Back To Flat, Part One
See that picture of me up there? That was me back in April, 2012 on the Sea Of Cortez during my honeymoon. I was doing my “normal” back then which was eating fairly well and running at least four times a week. I even took my running shoes on my honeymoon so I could log some miles in Mexico! 22 months later I would be celebrating the birth of my son and figuring out what to do with my new-to-me post baby body.
I topped out at 160 pounds on the day my son was born—40 pounds heavier than my pre-pregnancy weight. Not only did I have a c-section after 16 weeks of bed rest (a topic for another day) but I also ended up with diastasis recti, a stomach muscle separation condition that affects many women who, mostly like me, know nothing about the condition until we have it. To put it mildly, my core was non-existent. I was restricted to lifting things no heavier than the baby which pretty much meant I could hold the baby and nothing else. I had to lay low. The problem is, laying low isn’t really a part of my working vocabulary, especially since I was used to being so active. The picture below shows what diastasis recti looks like. My before-baby stomach muscles looked like the left image; my after-baby muscles look like the right image:
There are many things that can cause diastasis recti. My cause was I am petite inside and out. Large babies and multiples are also factors but I only had one child and he weighed under seven pounds. I remember being on the operating table when the doctor was sewing me back together; she was marveling at how I had “just nothing in there. I mean, you have NO fat in there!”, and the OR nurses were asking me what I did to keep in such great shape. While. I. Was being. Sewn. Back. Together. I emphasize that because it’s freaking surreal to be having a normal conversation during major surgery.
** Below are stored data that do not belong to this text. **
-- ==== Sys2Proof/WellFormed.lean ====
section
/-!
DEFINITION. Which commands a well-behaved outside world sends: lengths that a port can carry, ports that exist, and
register addresses inside the host window. An ill-formed command still has a meaning; these are the checks.
-/
namespace Sys2Proof

/-- The largest offset of the host window, 16 MiB (R465). -/
def windowSize : Nat := 0x1000000

/-- A frame's bytes come in whole beats of 64, with at least the header beat and at most 1,024 beats (R407). -/
def landingBeats (l : List Byte) : Bool := l.length % 64 == 0 && 64 ≤ l.length && l.length ≤ 65536

/-- A transport frame's length lies within what a port carries (R314). -/
def slipFrame (l : List Byte) : Bool := 1 ≤ l.length && l.length ≤ 8196

/-- A Viaduct payload has at most 8,192 bytes (R376). -/
def viaBody (l : List Byte) : Bool := l.length ≤ 8192

/-- The checks on a command, by what it carries. -/
def WellFormed : Instr → Bool
  | .landingCommandFrame _ _ l => landingBeats l
  | .landingDataFrame _ _ l => landingBeats l
  | .landingFrameDiscarded _ _ _ l => landingBeats l
  | .loaderDmaFrame _ _ _ l => landingBeats l
  | .sspDataIn _ _ l => slipFrame l
  | .sspXferRdyIn _ _ l => slipFrame l
  | .sspResponseIn _ _ l => slipFrame l
  | .fisRegisterD2hIn _ _ _ l => slipFrame l
  | .fisDmaActivateIn _ _ _ l => slipFrame l
  | .fisDmaSetupIn _ _ _ l => slipFrame l
  | .fisDataIn _ _ _ l => slipFrame l
  | .fisPioSetupIn _ _ _ l => slipFrame l
  | .fisSetDeviceBitsIn _ _ _ l => slipFrame l
  | .viaHello _ b => viaBody b
  | .viaKex1 _ b => viaBody b
  | .viaKex2 _ b => viaBody b
  | .viaConfirm _ b => viaBody b
  | .viaSyncEnd _ b => viaBody b
  | .viaHeartbeat _ b => viaBody b
  | .viaAck _ b => viaBody b
  | .viaNack _ b => viaBody b
  | .viaBatch _ b => viaBody b
  | .viaCells _ b => viaBody b
  | .viaCkpt _ b => viaBody b
  | .viaKeyload _ b => viaBody b
  | .viaKeyerase _ b => viaBody b
  | .viaConfig _ b => viaBody b
  | .viaDetach _ b => viaBody b
  | .viaPromoted _ b => viaBody b
  | .registerWrite _ o _ _ => o % 8 == 0 && o < windowSize
  | .rcCounterTake (.take o) => o % 8 == 0 && o < windowSize
  | .rcCounterTake (.peek o) => o % 8 == 0 && o < windowSize
  | .stagingPortReset p => p.port.toNat < 12
  | .stagingPortResetRelease p => p.toNat < 12
  | .stagingReadBeat p _ _ => p.toNat < 12
  | _ => true

end Sys2Proof
end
Moving on….At my eight week post-partum check, my doctor cleared me to resume my regular activities. I went on a run that afternoon—it was the slowest mile I’ve ever run but I was ELATED to be running again. I made a goal to run a race within a year of giving birth. I almost made it: my first race post-pregnancy was a 12k 15 months after the delivery. The problem with diastasis recti is that, unless you find the correct core exercises that are safe for this condition to literally bring those muscles back together, you will always have what I call the mummy pooch. No amount of any other exercise and no fad diet known to man will get rid of it—trust me, and look at this next picture to see what I mean:
That picture was taken on the afternoon after that 12k race. You can see my pooch is minimal, but I was still breastfeeding at the time and had also trained for that race pushing my son in a jogging stroller while running. I was extremely fit but still had the pooch.
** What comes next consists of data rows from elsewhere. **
-- ==== Sys2Proof/Tests/Slice0.lean ====
section
/-!
SUPPORT. Tests of the model on fixed values taken from the spec, and for every statement with hypotheses a witness: a small state and
operands that meet them.
-/
namespace Sys2Proof.Tests
-- one theorem at a time: each waits for the kernel's check of those before it
set_option Elab.async false
open Sys2Proof.Machine Sys2Proof.Safety

/-! ### Small states -/

/-- A context at supervisor level in the North bank: S0 the program store of Span 0, S1 the open Pontoon, S2 the Ferry's local data,
S7 the North reserve. -/
def ctxN : Ctx :=
  { Ctx.zero with
    pc := 0x40, north := true, home := true, sup := true, g := [(1, 10), (2, 3), (32, 0x1000)],
    segs := [(0, { base := 0x20000000, limit := 0xFFFFF, north := true, x := true, w := false, r := true }),
             (1, { base := 0x10000000, limit := 0x5FFFFF, north := true, x := false, w := true, r := true }),
             (2, { base := 0, limit := 0x7FFF, north := true, x := false, w := true, r := true }),
             (7, { base := 0x10780000, limit := 0x7FFFF, north := true, x := false, w := true, r := true })] }

/-- A block past its start that runs loaded engines with every feature, in life-cycle state Provisioned. -/
def up : State :=
  { State.reset with
    ldr := { Loader.reset with state := 5, feat0 := BitVec.allOnes 64, feat4 := BitVec.allOnes 64, feat5 := BitVec.allOnes 64 }
    lc := { State.reset.lc with state := 1 }
    keys := { State.reset.keys with kpWait := false } }

/-- That block with Berth 0 running on Ferry 0 in context `c`. -/
def ran (c : Ctx) : State :=
  { up with berths := [(0, { Berth.reset with st := .running, ctx := c, ferry := some 0 })]
            ferries := [(0, { Ferry.reset with berth := some 0 })] }

/-- The machine of most witnesses. -/
def s0 : State := ran ctxN

/-- The guard that is always true. -/
def always : Guard := { gp := 0, gn := false }

/-- The state that a command leaves, or `d`. -/
def after (c : Instr) (s : State) : State :=
  match exec c s with
  | .next t => t
  | _ => State.reset

/-- The command answers a next state. -/
def isNext (c : Instr) (s : State) : Bool :=
  match exec c s with
  | .next _ => true
  | _ => false

/-- A command that answers a next state answers `after`. -/
theorem next_after (c : Instr) (s : State) (h : isNext c s = true) : exec c s = .next (after c s) := by
  unfold isNext at h; unfold after
  split at h <;> simp_all

def oA : LA := { g := always, rd := 3, ra := 1, rb := 2, f := true }
def oA0 : LA := { oA with rb := 0 }
def oI : LI := { g := always, rd := 3, ra := 1, f := true, imm := 0x7FF }
def oIh (n : BitVec 6) : LIh := { g := always, rd := 3, ra := 1, f := true, res := 0, sh := n }
def oU (k : Bool) : LU := { g := always, rd := 3, k := k, imm := 0xBEEF }
def oAp (k : BitVec 6) : LAp := { g := always, pd := 1, pe := 2, ra := 1, rb := 2, cond := k }
def oIp (k : BitVec 4) : LIp := { g := always, pd := 1, pe := 2, ra := 1, cond := k, imm := 0x7F }
def oAl : LAl := { g := always, pd := 3, pe := 3, pa := 1, na := true, pb := 0, nb := false, res := 0 }
/-- The guard that is always false. -/
def off : Guard := { gp := 0, gn := true }

/-- The machine with `a` in G1, `b` in G2 and carry `k`. -/
def sv (a b : W64) (k : Bool) : State :=
  ran { ctxN with g := [(1, a), (2, b), (3, 0x123456789), (32, 0x1000)], dzt := k
                  flags := { c := k, v := k, z := false, n := true, dz := false }, late := [(5, 77)] }

/-- The Berth's context, a register and the flags c, v, z, n, dz after a command. -/
def ctxAfter (c : Instr) (s : State) : Ctx := (after c s).ctx 0
def gAfter (c : Instr) (s : State) (r : Nat) : W64 := (ctxAfter c s).getG r
def fl (c v z n dz : Bool) : Flags := { c, v, z, n, dz }

/-! ### Witnesses: the step, reset, and the register instructions -/

theorem witness_StepRunsFrontCommand : { s0 with pending := [.coldReset, .nop 0 0] }.pending = .coldReset :: [.nop 0 0] := rfl
theorem witness_EmptyQueueTick : s0.pending = [] ∧ s0.time.lost = false ∧ s0.power.good = true ∧ s0.power.st = .underWay
    ∧ { s0 with time := { s0.time with lost := true } }.time.lost = true
    ∧ ∀ l : Bool, somethingWaits (passTicks 1 { s0 with time := { s0.time with lost := l } }) = false := by decide +kernel
theorem witness_StepKeepsMemoryCanonical : memOk s0 = true ∧ isNext (.add 0 oA) s0 = true := by
  decide +kernel
theorem witness_AddSubtractResults :
    (∀ p ∈ [aluDec oA 0x00 none false, aluDec oA 0x01 none false, aluDec oA0 0x02 none true, aluDec oA 0x03 none false,
        aluDec oA 0x04 none false, { word := wordI oI 0x02, major := 0x02, g := oI.g, cls := .alu }], runs s0 0 0 p = true) := by
  decide +kernel
theorem witness_LogicAndBitResults :
    (∀ k ∈ [0x08, 0x09, 0x0A, 0x0B, 0x0C, 0x28, 0x29, 0x2A, 0x2B], runs s0 0 0 (aluDec oA k none false) = true)
    ∧ (∀ k ∈ [0x30, 0x31, 0x32], runs s0 0 0 (aluDec oA0 k none true) = true)
    ∧ (∀ m ∈ [0x03, 0x04], runs s0 0 0 { word := wordI oI m, major := m, g := oI.g, cls := .alu } = true) := by decide +kernel
theorem witness_ShiftResults :
    (∀ k ∈ [0x10, 0x11, 0x12, 0x13], ([(0 : W64), 64, 0xFFFFFFFFFFFFFFFF].all fun n => runs (sv 5 n true) 0 0 (aluDec oA k none false)) = true)
    ∧ (∀ k ∈ [0, 1, 2, 3], ∀ n ∈ [(0 : BitVec 6), 63], runs s0 0 0
        { word := wordIh (oIh n) 0x05 k, major := 0x05, g := always, fieldBad := (oIh n).res != 0, cls := .alu } = true) := by decide +kernel
theorem witness_MultiplyDivideResults :
    runs s0 0 0 (aluDec oA 0x18 none false) = true ∧ runs s0 0 0 (aluDec oA 0x19 (some 0) false) = true
    ∧ runs s0 0 0 (aluDec oA 0x1A (some 0) false) = true
    ∧ (∀ k ∈ [0x20, 0x21, 0x22, 0x23], runs s0 0 0 (aluDec oA k (some 1) false) = true
        ∧ ((s0.ctx 0).getG 2 ≠ 0)
        ∧ ∀ t : Bool, runs (sv 7 0 t) 0 0 (aluDec oA k (some 1) false) = true ∧ ((sv 7 0 t).ctx 0).getG 2 = 0 ∧ ((sv 7 0 t).ctx 0).dzt = t)
    ∧ (raised (sv 7 0 true) 0 0 (atEffect (sv 7 0 true) 0 0 .alu) { cause := 0x0B, info := (wordA oA 0x01 0x20).setWidth 64, info2 := 0 }
        0x40).isSome = true
    ∧ runs (sv 0x8000000000000000 (BitVec.allOnes 64) false) 0 0 (aluDec oA 0x20 (some 1) false) = true := by decide +kernel
theorem witness_MovesComparesPredicates :
    (∀ k : Bool, runs s0 0 0 { word := wordU (oU k) 0x06, major := 0x06, g := always, cls := .alu } = true
      ∧ runs s0 0 0 { word := wordU (oU k) 0x07, major := 0x07, g := always, cls := .alu } = true)
    ∧ (∀ k ∈ [0, 10], runs s0 0 0 { word := wordAp (oAp k) 0x08, major := 0x08, g := always, enumBad := decide (10 < k.toNat), cls := .alu } = true)
    ∧ (∀ k ∈ [0, 9], runs s0 0 0 { word := wordIp (oIp k) 0x09, major := 0x09, g := always, enumBad := decide (9 < k.toNat), cls := .alu } = true)
    ∧ (∀ k ∈ [0, 1, 2, 3], runs s0 0 0 { word := wordAl oAl 0x0A k, major := 0x0A, g := always, cls := .alu } = true) := by decide +kernel
theorem witness_NopGuardRetirement :
    isNop 0 = true ∧ runs s0 0 0 { word := 0, major := 0, g := guardOf 0, cls := .alu } = true
    ∧ quiet s0 0 0 = true ∧ (s0.ctx 0).guard off = false
    ∧ (∀ d ∈ [aluDec { oA0 with g := off } 0x00 none false, aluDec { oA with g := off } 0x20 (some 1) false,
        bitDec { g := off, p := 0, ra := 1, off := 3 } 0 false,
        { word := wordB { g := off, disp := 5 } 0x14, major := 0x14, g := off }, { word := wordB { g := off, disp := 5 } 0x15, major := 0x15, g := off },
        decM { g := off, rd := 3, ra := 1, sa := 1, disp := 1 } 0x0C 3, decM { g := off, rd := 3, ra := 1, sa := 1, disp := 1 } 0x0D 3],
        decodeFault s0 (s0.ctx 0) d = none)
    ∧ (s0.ferry 0).berth = some 0 ∧ (sv 1 1 true).ctx 0 = { (sv 1 1 true).ctx 0 with late := [(5, 77)] } := by decide +kernel
/-- Berth 0 at the end of an innermost level with count `k`, in a LOCK hold. -/
def sLp (k : W32) (r : List Loop) : State :=
  ran { ctxN with loops := { start := 0x30, stop := 0x40, count := k } :: r, lock := some { word := 1, count := 7 } }
theorem witness_NopGuardRetirement_loops (k : W32) (r : List Loop) :
    ((sLp k r).ferry 0).berth = some 0 ∧ ((sLp k r).ctx 0).loops = { start := 0x30, stop := ctxN.pc, count := k } :: r
    ∧ ((sLp k r).ctx 0).pc = ctxN.pc ∧ ((sLp k r).ctx 0).lock = some { word := 1, count := 7 } := ⟨rfl, rfl, rfl, rfl⟩
theorem witness_RegisterInstructionFrame :
    (∀ c ∈ [Instr.add 0 oA, .addi 0 oI, .shli 0 (oIh 3)], isNext c s0 = true) := by decide +kernel

/-! ### The register instructions on values of the spec (R195 to R197, R214 to R217) -/

/-- NEG of 0x8000_0000_0000_0000 is itself, with v (R196). -/
theorem test_neg : gAfter (.neg 0 oA0) (sv 0x8000000000000000 0 false) 3 = 0x8000000000000000
    ∧ (ctxAfter (.neg 0 oA0) (sv 0x8000000000000000 0 false)).flags = fl false true false true false := by decide +kernel
/-- SUB of equal numbers: c = 1 means no borrow, and z (R195). -/
theorem test_sub : (ctxAfter (.sub 0 oA) (sv 9 9 false)).flags = fl true false true false false
    ∧ (ctxAfter (.sub 0 oA) (sv 8 9 false)).flags = fl false false false true false := by decide +kernel
/-- ADD wraps with c, and overflows with v (R195). -/
theorem test_add : (ctxAfter (.add 0 oA) (sv (BitVec.allOnes 64) 1 false)).flags = fl true false true false false
    ∧ (ctxAfter (.add 0 oA) (sv 0x7FFFFFFFFFFFFFFF 1 false)).flags = fl false true false true false := by decide +kernel
/-- SAR by 64 or more gives copies of bit 63, SHL by 64 gives 0 with c = 0, and a rotate leaves c (R197). -/
theorem test_shift : gAfter (.sar 0 oA) (sv 0x8000000000000000 200 true) 3 = BitVec.allOnes 64
    ∧ gAfter (.shl 0 oA) (sv 5 64 true) 3 = 0 ∧ (ctxAfter (.shl 0 oA) (sv 5 64 true)).flags.c = false
    ∧ gAfter (.ror 0 oA) (sv 1 65 true) 3 = 0x8000000000000000 ∧ (ctxAfter (.ror 0 oA) (sv 1 65 true)).flags.c = true := by decide +kernel
/-- The edge cases of division (R196). -/
theorem test_div : gAfter (.div 0 oA) (sv 0x8000000000000000 (BitVec.allOnes 64) false) 3 = 0x8000000000000000
    ∧ gAfter (.rem 0 oA) (sv 0x8000000000000000 (BitVec.allOnes 64) false) 3 = 0
    ∧ gAfter (.div 0 oA) (sv 7 0 false) 3 = BitVec.allOnes 64 ∧ gAfter (.remu 0 oA) (sv 7 0 false) 3 = 7
    ∧ gAfter (.div 0 oA) (sv (BitVec.ofInt 64 (-7)) 2 false) 3 = BitVec.ofInt 64 (-3)
    ∧ gAfter (.rem 0 oA) (sv (BitVec.ofInt 64 (-7)) 2 false) 3 = BitVec.ofInt 64 (-1) := by decide +kernel
/-- MOVL 0 extends with zeros, MOVH 1 replaces the top quarter alone (R215). -/
theorem test_mov : gAfter (.movl 0 (oU false)) (sv 1 1 false) 3 = 0xBEEF ∧ gAfter (.movh 0 (oU true)) (sv 1 1 false) 3 = 0xBEEF000123456789 := by
  decide +kernel
/-- A compare that names one predicate twice leaves not r (R175, R216). -/
theorem test_cmp : (ctxAfter (.cmp 0 { oAp 0 with pe := 1 }) (sv 5 5 false)).getP 1 = false
    ∧ (ctxAfter (.cmpi 0 (oIp 4)) (sv 5 5 false)).getP 1 = true ∧ (ctxAfter (.cmpi 0 (oIp 2)) (sv 5 5 false)).getP 1 = false := by decide +kernel
/-- The load of the instruction before lands after this one: ADD of G5 reads the old value (R188). -/
theorem test_late : gAfter (.add 0 { oA with ra := 5, rb := 0 }) (sv 1 1 false) 3 = 0
    ∧ gAfter (.add 0 { oA with ra := 5, rb := 0 }) (sv 1 1 false) 5 = 77 := by decide +kernel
Some women decide to embrace the pooch as a new part of their bodies, kind of a “that’s just how I look now” attitude. I see them when I’m out and about running errands on weekends not even faking or trying to hold it in and I think to myself, wow, I wish I could just not care like that. The thing is, I’m kind of vain. The industry I’m in helps to perpetuate my vain attitude, but it is what it is. I like to wear dresses and dress-up for work. I think that when I have makeup on my face I look finished and polished, and I don’t think a pooch goes with my finished and polished look. I usually don’t wear makeup on weekends but I do like to look what I call Mommy Fresh; I do not wear yoga pants and sweat shirts for errand running. I still like to wear bikinis to the pool and beach (and have, when my pooch is suck-in-able or in its least bloated state) but it’s time for it to go away for good. I want to get my stomach to as flat as it can be without having surgery.
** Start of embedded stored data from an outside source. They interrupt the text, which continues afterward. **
-- ==== Sys2Proof/Machine/Pseudocode.lean ====
section
/-! DEFINITION. The complete step of 40_step_cycle.md R127, line by line over the fields of the fetched word, as the spec
writes it. The machine does not run it: it is the text that `stepWith` is held against (an obligation states that the two are
equal). -/

namespace Sys2Proof.Machine

open Codec

/-- R127, under the opcode constants `c` (00_scope.md R8). The right-hand `pc` of every arm is the pc at the start of the
step. -/
def pseudoStep (c : OpcodeTable) (s : State) : Host.Outcome State Fault Refusal :=
  match s.mem.readWord s.pc with
  | none => .fault .fetchOutOfBounds
  | some w =>
    let a := s.readReg (rs1 w)
    let b := s.readReg (rs2 w)
    match opclassWith c w with
    | .invalid => .fault .invalidOpcode
    | .rType =>
      if funct3 w = c.f3AddSub ∧ funct7 w = c.f7Add then
        .next ((s.writeReg (rd w) (a + b)).setPc (s.pc + 4))
      else if funct3 w = c.f3AddSub ∧ funct7 w = c.f7Sub then
        .next ((s.writeReg (rd w) (a - b)).setPc (s.pc + 4))
      else if funct3 w = c.f3Slt then
        .next ((s.writeReg (rd w) (if a.toInt < b.toInt then 1 else 0)).setPc (s.pc + 4))
      else .fault .unimplementedInstruction
    | .iType =>
      if funct3 w = c.f3Addi then .next ((s.writeReg (rd w) (a + immI w)).setPc (s.pc + 4))
      else if funct3 w = c.f3Slli then
        .next ((s.writeReg (rd w) (a <<< (immI w &&& 0x1F).toNat)).setPc (s.pc + 4))
      else .fault .unimplementedInstruction
    | .load =>
      if funct3 w ≠ c.f3Lw then .fault .unimplementedInstruction
      else
        match s.mem.readWord (a + immI w) with
        | none => .fault .loadOutOfBounds
        | some v => .next ((s.writeReg (rd w) v).setPc (s.pc + 4))
    | .store =>
      if funct3 w ≠ c.f3Sw then .fault .unimplementedInstruction
      else
        match s.mem.writeWord (a + immS w) b with
        | none => .fault .storeOutOfBounds
        | some m => .next { s with mem := m, pc := s.pc + 4 }
    | .branch =>
      if funct3 w = c.f3Beq then .next (s.setPc (if a = b then s.pc + immB w else s.pc + 4))
      else if funct3 w = c.f3Bne then .next (s.setPc (if a ≠ b then s.pc + immB w else s.pc + 4))
      else if funct3 w = c.f3Blt then .next (s.setPc (if a.toInt < b.toInt then s.pc + immB w else s.pc + 4))
      else .fault .unimplementedInstruction
    | .jal => .next ((s.writeReg (rd w) (s.pc + 4)).setPc (s.pc + immJ w))
    | .jalr => .next ((s.writeReg (rd w) (s.pc + 4)).setPc ((a + immI w) &&& 0xFFFFFFFE))

end Sys2Proof.Machine
end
Enter Natalie Hodson’s method for correcting diastasis recti—Abs, Core, and Pelvic Floor.* I stumbled upon it online. The price was right for an instant downloadable copy of her four week plan. I have started and stopped the plan a few times before, usually not making it past week one. Because, life. I think the timing is right for me completing it this time because I’m also training for my first race of this year which takes place next month. Going for a run and then completing these exercises is going well so far. I am also blogging about it this time—knowing I have people following my progress is an excellent motivator! Below shows what the pooch looks like now, taken before going on a run:
The exercises are easy to do and can be done anywhere on your own time. As I type this, I’m on day three of week two. I finally made it past week one! Both weeks have consisted of eight specific core-centric exercises. The plan includes some backstory on Natalie’s own journey back to flat, positive affirmations for your mind and body, descriptions with pictures of the exercises, dietary recommendations, and space to write your own personal weekly goals. The plan has you doing the exercises four days a week and going for a ten-minute walk afterward. Since I’m a little more advanced in my post-partum exercise recovery journey, I’ve been doing the exercises six days a week and skipping the ten-minute walk since I’m already running four days a week.
As of today, I’m at 125 pounds and down almost a quarter inch in my waist. I’m eating sensibly as always; trying to limit sweets, fried food, and alcohol to weekends only and making myself stop eating when I feel full. Looking forward to seeing what my progress is when it’s time for my next post.
*At the time this blog is being posted, I am not being paid to mention Natalie Hodson nor her core exercise program. However, I will reach out to her when I’ve completed this series to hopefully tell her how successful her program has been for me and invite her to view my posts about my progress. If she ends up endorsing me in some way, I will update this entry at that time.